Am Fam Physician. 1999;60(2):477-483

A more recent article on cervical ripening and induction in labor is available.

See editorial on page 418.

See related patient information handout on labor induction, written by Clarissa Kripke, M.D., medical fellow.

Labor is induced in more than 13 percent of deliveries in the United States. Postdate pregnancy is the most common indication. Oxytocin is the drug of choice for labor induction when the cervical examination shows that the cervix is favorable.
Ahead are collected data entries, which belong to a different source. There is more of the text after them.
/-- The control queue. A drain step that goes on removes exactly the front command, stays in the drain, and leaves that
command's own result code in `RES`, `IllegalCommand` for words that are no command; with the queue empty `RES` stays as
it is (R412). A command the host presents at a port that is ready is appended to the queue and takes one free slot, and
nothing else changes; at a full queue the host holds it, no queue changes but by reset, and if the host has nothing else
to do, nothing at all (R77, R410). That a step is one command, that the host waits while other agents go on, and the
answer to words that are not one command are the model's choices (log 1, log 9, log 11). -/
def Obligations.DrainTakesOneCommand : Prop :=
  (∀ (s t : State) (d : Bool) (ws : List Word) (rest : List (List Word)),
      s.phase = .drain d → s.stage.cq = ws :: rest → step s = .next t →
      t.phase = .drain d ∧ t.stage.cq = rest ∧ t.cur = s.cur
        ∧ t.stage.res = match decodePort ws with
          | .ok i => (resultOf i s).word
          | .error _ => 0x00000002)
    ∧ (∀ (s : State) (d : Bool), s.phase = .drain d → s.stage.cq = [] →
      ∃ t, step s = .next t ∧ t.a.res = s.a.res ∧ t.b.res = s.b.res ∧ t.phase ≠ .drain d)
    ∧ (∀ (s : State) (id : StageId) (ws : List Word) (rest : List Input),
      s.phase = .between → s.inputs = .enqueue id ws :: rest → (s.stageAt id).cq.length < s.cfg.cqDepth →
      ∃ t, step s = .next t
        ∧ t.stageAt id = { s.stageAt id with cq := (s.stageAt id).cq ++ [ws] }
        ∧ cqFree t.cfg (t.stageAt id) + 1 = cqFree s.cfg (s.stageAt id)
        ∧ (∀ id', id' ≠ id → t.stageAt id' = s.stageAt id') ∧ t.inputs = rest ∧ t.phase = .between
        ∧ t.cur = s.cur ∧ t.handoff = s.handoff ∧ t.latch = s.latch ∧ t.cfg = s.cfg)
    ∧ (∀ (s : State) (id : StageId) (ws : List Word) (rest : List Input),
      s.phase = .between → s.inputs = .enqueue id ws :: rest → s.cfg.cqDepth ≤ (s.stageAt id).cq.length →
      ((∀ x ∈ rest, ∃ id' ws', x = .enqueue id' ws') → step s = .next s)
        ∧ ∀ t : State, step s = .next t →
          (∃ rest', t.inputs = .enqueue id ws :: rest')
            ∧ ((∀ id', (t.stageAt id').cq = (s.stageAt id').cq) ∨ ∃ rest', nextEvent s.inputs = some (.reset, rest')))

/-- A dispatch ends: from a command of a well-formed program, after at most as many steps as there are words left, the
machine is at the store or a command has faulted (R385, R416). Steps are the model's (log 1); a fault is that of R14
or R24. -/
def Obligations.DispatchTerminates : Prop :=
  ∀ s : State, s.onCourse = true → s.phase = .program →
    ∃ k ≤ (programWords s).length,
      (∃ t, Host.Core.run core k s = .next t ∧ t.phase = .store) ∨ ∃ f, Host.Core.run core k s = .fault f

/-- Nothing refuses a step but the environment: on course, only an arrival can be refused, never a command of the
queue or of a program (R120, R122, R400). The two refusals are the model's choice for inputs that R79 and R425 rule
out (log 12, log 13). -/
def Obligations.OnlyArrivalsAreRefused : Prop :=
  ∀ (s : State) (r : Refusal), s.onCourse = true → step s = .refused r →
    s.phase = .between ∧ (r = .handoffNotReady ∨ r = .malformedBlock)

/-- A dispatch begins, once the queue is empty, with the load of the latched block; if the selected effect is
initialized `cp` becomes 0 and the program runs, if not the store follows (R416, R417, R418). The dispatch of an effect
that is not set up, or whose program is `END` alone, passes the block through bit for bit: two steps, or three, put out
the input block, stage A's also at the end of the hand-off; the load's words, `FSM`, `cp` and the output are all that
changes (R80, R135, R385, R416 to R419). The number of steps is the model's (log 1). -/
def Obligations.EffectPassThrough : Prop :=
  (∀ s : State, s.phase = .drain true → s.stage.cq = [] →
    step s = .next
      (if s.stage.effInit[s.stage.effect.toNat]? = some true then
        { s.setStage { s.stage with buf := loadBlock s.latch s.stage.buf, cp := 0 } with phase := .program }
      else { s.setStage { s.stage with buf := loadBlock s.latch s.stage.buf } with phase := .store }))
  ∧ ∀ s : State, Config.wf s.cfg = true → s.phase = .drain true → s.stage.cq = [] → blockShaped s.cfg s.latch = true →
    (effectReady s.stage = false →
      ∃ t, Host.Core.run core 2 s = .next t
        ∧ AnswerEnds s { s.stage with buf := loadBlock s.latch s.stage.buf, fsm := .running } s.latch t)
    ∧ (effectReady s.stage = true → s.programs[s.stage.effect.toNat]? = some [0x00000000] →
      ∃ t, Host.Core.run core 3 s = .next t
        ∧ AnswerEnds s { s.stage with buf := loadBlock s.latch s.stage.buf, fsm := .running, cp := 0 } s.latch t)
The use of this agent requires experience and vigilant observation for uterine hyperstimulation, hypertonus or maternal fluid overload. In a patient whose cervix is unfavorable, the use of prostaglandin analogs for cervical ripening markedly enhances the success of inductions. Misoprostol, a prostaglandin E1 analog marketed as a gastrointestinal mucosal protective agent, is safe, efficacious and inexpensive for use in cervical ripening and labor induction. Further studies will better delineate its optimal use. Family physicians need to be familiar with the various methods of cervical ripening and labor induction.

In an ideal world, all pregnancies would go to term, and labor would begin spontaneously. In reality, it is often best to deliver the infant before the onset of natural labor. In making the decision for an early delivery, the physician relies on the clinical stability of the mother and fetus to decide between performing a cesarean section and inducing labor for a vaginal delivery.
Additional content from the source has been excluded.